Most fullscreen apps take over the terminal with the alternate screen. Many tools, prompts, progress bars, pickers, and REPLs want to draw a live region right where the cursor is and leave the scrollback intact. That is inline mode, and it is the uncurses default.

The idea

After init(), a Screen starts inline with the cursor visible: it owns a block of rows starting at the cursor and draws there, in the normal buffer. You decide how many rows it owns with resize, and you can grow or shrink that block as your content changes. Nothing scrolls into history unless you ask for it.

use uncurses::buffer::Bounded;
use uncurses::screen::Screen;
use uncurses::style::Style;
use uncurses::text::TextSurface;

fn main() -> std::io::Result<()> {
    let mut screen = Screen::stdio()?;
    screen.init()?; // inline, cursor visible, no alternate screen

    // Claim one content row plus one trailing blank row right here at the cursor.
    let w = screen.width();
    screen.resize((w, 2));

    screen.set_str((0, 0), "working...", Style::new());
    screen.render()?;

    screen.finish()
}

There is no enter_alt_screen or hide_cursor here. Those are opt-in, fullscreen-style choices.

Growing the region

Inline regions are not fixed. Call resize again whenever your content changes height, and the renderer reflows the block in place. A prompt that grows as the user types is just a resize per keystroke:

let w = screen.width();
screen.resize((w, lines.len() as u16));

Keep the width at screen.width() and vary only the height. The renderer keeps the block anchored in the normal buffer, so growing from two rows to ten expands the managed area instead of taking over the whole terminal.

Placing the caret

An inline prompt keeps the cursor visible, and you usually want it sitting on the character the user is editing, not wherever the last cell write happened to land. Stage it with set_cursor_position and every render parks the cursor there at the end of the frame. Drawing and cursor coordinates are (x, y), zero-based; terminal row and column reports are one-based.
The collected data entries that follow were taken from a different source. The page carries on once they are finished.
-- ==== Sys2Proof/Machine/ServiceOps.lean ====
section
/-! DEFINITION. Mode changes, drains, re-admission, image loads, ageing, the audit log's registers and its spill
(R276–R278, R478–R503). -/

namespace Sys2Proof.Machine

/-- An item of a mode change is well formed (R484): the byte in it that is not, counted from the item. -/
def itemBad (i : BitVec 128) : Option Nat :=
  let k := itKind i
  let t := itTarget i
  let v := itValue i
  if k = 0 ∨ 5 < k then some 0
  else if fld i 8 8 ≠ 0 then some 1
  else if fld i 32 32 ≠ 0 then some 4
  else if k = 1 then (if t ≠ 0 then some 2 else if v < 2000 ∨ 2000000 < v then some 8 else none)
  else if v ≠ 0 then some 8
  else if k = 2 then (if (0x300 ≤ t ∧ t ≤ 0x307) ∨ (0x200 ≤ t ∧ t < 0x240) then none else some 2)
  else if k = 5 then (if t < 64 ∨ t = 0xFFFF then none else some 2)
  else if t = 0xFFFF then none else some 2

/-- An item switches the bank of a core (R484). -/
def itemCore (i : BitVec 128) (core : Nat) : Bool :=
  match itKind i with
  | 2 => itTarget i == core
  | 3 => decide (core < 0x300)
  | 4 => decide (0x300 ≤ core) && decide (core ≤ 0x306)
  | _ => false

/-- Two items touch one core or one agent (R485): two periods, two banks of one core, two recalibrations of one agent. -/
def itemsClash (i j : BitVec 128) : Bool :=
  (itKind i == 1 && itKind j == 1)
    || (upTo 64).any (fun a => itemCore i (0x200 + a) && itemCore j (0x200 + a))
    || (upTo 8).any (fun n => itemCore i (0x300 + n) && itemCore j (0x300 + n))
    || (itKind i == 5 && itKind j == 5 && (itTarget i == itTarget j || itTarget i == 0xFFFF || itTarget j == 0xFFFF))

def itemAt (pkt : W512) (k : Nat) : BitVec 128 := BitVec.ofNat 128 (fld pkt (128 + 128 * k) 128)

/-- The first clash among the items, as the later item's number. -/
def clashAt (its : List (BitVec 128)) : Option Nat :=
  ((upTo its.length).filter (fun j => (upTo j).any (fun i =>
    match its[i]?, its[j]? with
    | some a, some b => itemsClash a b
    | _, _ => false))).head?

/-- Agents an item names by number (R485). -/
def itemNames (i : BitVec 128) : Option Nat :=
  if itKind i = 2 ∧ itTarget i < 0x300 then some (itTarget i - 0x200)
  else if itKind i = 5 ∧ itTarget i ≠ 0xFFFF then some (itTarget i)
  else none

/-- Time from now to the deadline of a mode change, in steps of 10 ns, none when it has passed (R486). -/
def deadlineLeft (s : State) (tick : Nat) : Nat :=
  (s.sched.period - s.sched.elapsed) + (tick - s.sched.tickNo - 1) * s.sched.period - s.svc.lead * 100

/-- The check of R485 that gives ST_BAD_PARAM, as its DETAIL. -/
def stageBad (s : State) (pkt : W512) : Option Nat :=
  let tick := pktB pkt 8 6
  let n := pktB pkt 14 1
  let its := (upTo (min n 3)).map (itemAt pkt)
  let bad := ((upTo its.length).filterMap (fun k => (its[k]?).bind (fun i => (itemBad i).map (fun o => 16 + 16 * k + o)))).head?
  if n = 0 ∨ 3 < n then some 14
  else if pktB pkt 15 1 ≠ 0 then some 15
  else match bad with
    | some o => some o
    | none => match ((upTo 3).filter (fun k => n ≤ k && decide (itemAt pkt k ≠ 0))).head? with
      | some k => some (16 + 16 * k)
      | none => match clashAt its with
        | some k => some (16 + 16 * k + 2)
        | none =>
          if tick < s.sched.tickNo + 2 ∨ s.sched.tickNo + 65535 < tick then some 8
          else if deadlineLeft s tick < 200 then some 8 else none

/-- Audit entry of a mode change (R494). -/
def modeAudit (s : State) (code : Nat) : State :=
  audit s 7 Config.fnNone 7 code s.svc.mc.number s.svc.mc.tick

/-- Root cores that an item of the mode change switches. -/
def mcCores (s : State) : List Nat :=
  ((upTo 8).map (0x300 + ·)).filter (fun c => s.svc.mc.its.any (fun i => itemCore i c))

/-- A context of a Root core, saved or not, has its PC in instruction memory, or core 7 is not idle (R278). A HELD context whose
node has not started has no PC. -/
def coreBusyImem (s : State) (core : Nat) : Bool :=
  if core = 0x307 then s.iz.busy.isSome
  else s.ctxs.any (fun x => x.2.core == core && decide (x.2.pc < 0x20000) && (decide (x.2.st ≠ .held) || x.2.ready))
screen.set_str((0, 0), &line, Style::new());
screen.set_cursor_position((caret_col, 0));
screen.render()?;

It is sticky, so set it when the caret moves and later frames keep the cursor there on their own. Call clear_cursor_position to stop steering it. Visibility stays separate: show_cursor and hide_cursor decide whether the caret is drawn, while set_cursor_position only decides where it rests. See placing the cursor for the full picture.

Committing to scrollback

Sometimes you want a line to leave the live region and become permanent history, the way a shell prints a command’s output above the next prompt. That is insert_above: it writes content into the scrollback above your inline block, then keeps drawing the block below it.
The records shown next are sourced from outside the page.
-- ==== Sys2Proof/Safety.lean ====
section
/-! DEFINITION. The terms in which the statements speak: when an instance takes commands, when an instruction issues, and
what counts as a safe state (no functional state that the block relies on has been lost, R515). -/

namespace Sys2Proof.Machine

/-- The Root takes commands: its functional state is defined and it is out of reset (R60, R515). -/
def Live (s : State) : Bool := !s.glb.scanLost && decide (s.glb.blk ≠ .reset)

/-- Agent a takes commands: its functional state is defined and it is out of reset (R60, R515). -/
def AgLive (s : State) (a : Nat) : Bool := !(getAgent s a).scanLost && (getAgent s a).running

/-- The block is READY and no warm reset has begun: the subordinate port answers normally (R61, R79). -/
def Open (s : State) : Bool := !s.glb.scanLost && isReady s && !s.glb.warmBegun

/-- A write at the subordinate port is taken: the block is open and fewer than 32 writes wait for their response (R39, R79). -/
def Takes (s : State) : Bool := Open s && decide (owedOf s true < 32)

/-- A 32-bit write with every strobe set has been accepted, and the write as its register sees it (R39, R40). -/
def taken (s : State) (fn addr : Nat) (d : W32) : State := accept s (wr32 fn addr d)
def wrq (fn addr : Nat) (d : W32) : WrReq := { fn := fn, addr := addr, v := d.toNat, ext := 0, flag := false }

/-- The instance that holds a sluice core takes commands. -/
def CoreLive (s : State) (core : Nat) : Bool := if 0x300 ≤ core then Live s else AgLive s (core - 0x200)

/-- The core exists and runs context `c` of save slot `slot`, which is not stalled. -/
def Runs (s : State) (core slot : Nat) (c : Ctx) : Bool :=
  CoreLive s core && coreOk core && decide (running s core = some (slot, c)) && decide (c.st = .running) && c.stall.isNone

/-- An instruction of the context issues: its core runs it and the fetch has its data (R243, R254). -/
def Issues (s : State) (core slot : Nat) (c : Ctx) : Bool := Runs s core slot c && decide (fetchOf s core c = .ok)

/-- A scalar register as the 64-bit word it holds. -/
def sVal (c : Ctx) (i : Nat) : W64 := BitVec.ofNat 64 (sReg c i)

/-- The state in which an instruction that issued has retired with context `c'`: the PC moved on by 4, the line of the code
cache used last. -/
def retired (s : State) (core slot : Nat) (c c' : Ctx) : State := retire (touchCode s c) core slot c'

/-- A transfer has taken the next tag (R255). -/
def nextTag (s : State) : State := { s with port := { s.port with nextTxn := s.port.nextTxn + 1 } }

/-- An admin command has left the commands read and entered flight, and the round robin stands at its queue (R98, R99). -/
def Flown (s : State) (q : Nat) (pkt : W512) : State :=
  modAdm (modAdm { s with admRr := if q = Config.fnManager then s.admRr else q } q fun a => { a with read := a.read.tail }) q
    fun a => { a with flight := a.flight ++ [{ pkt := pkt }] }

/-- The executor turns to an admin command with the row's opcode, and its issuer may give it (R92, R96, R98, R99): READY, the
command the oldest read of the queue that is served next. -/
def AdmTurn (s : State) (op q : Nat) (pkt : W512) : Bool :=
  !s.glb.scanLost && isReady s && decide (admNext s = some q) && decide ((getAdm s q).read.head? = some pkt)
    && decide (pktOp pkt = op) && decide (admCheck q pkt = none)

/-- The executor takes the command and finds nothing wrong with its issuer (R96, R452): the block not frozen, the issuer's
partition neither HALTED nor RESETTING, the object inside its share. -/
def AdmTakes (s : State) (op q : Nat) (pkt : W512) : Bool :=
  AdmTurn s op q pkt && !s.glb.frozen && !outsideShare s q pkt
    && (decide (64 ≤ q) || (decide ((getPart s q).st ≠ .halted) && decide ((getPart s q).st ≠ .resetting)))

/-- A command whose only operand is its object: the object exists and PARAMS is 0 (R88, R96). -/
def AdmPlain (s : State) (op q : Nat) (pkt : W512) : Bool :=
  AdmTakes s op q pkt && !objBad pkt && decide (badField pkt [] [] = none)

/-- The write of a launch's record. -/
def recordOf (id : Nat) (w : Wr) : Bool :=
  match w.kind with
  | .record k _ => k == id
  | _ => false

/-- The write of a spill burst of the audit log. -/
def spillOf (w : Wr) : Bool :=
  match w.kind with
  | .spill _ => true
  | _ => false

/-- A state whose Root and agents are all defined. -/
def Safe (s : State) : Prop := s.glb.scanLost = false ∧ ∀ a, (getAgent s a).scanLost = false

end Sys2Proof.Machine
end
screen.insert_above("compiled in 1.2s")?;

It flushes immediately and leaves your live block untouched, so the committed line lands in scrollback and the block keeps drawing right below it.

A multiline prompt that commits its buffer on Ctrl-D does exactly this: render the editable block inline, and on commit push the finished text up with insert_above and clear the block for the next entry.

    flowchart TB
  scroll["scrollback (committed lines via insert_above)"]
  scroll --> live["live inline block (resized as it grows)"]
  live --> prompt["cursor / next input"]
  

Teardown

Finishing an inline session resets terminal modes, leaves the last frame in place, and returns the cursor to the shell.

Reserve a trailing blank row in your block (size it one taller than your content) so the prompt comes back on a clean line.

See the inline_input example for a complete multiline inline prompt with editing, paste, and insert_above commits.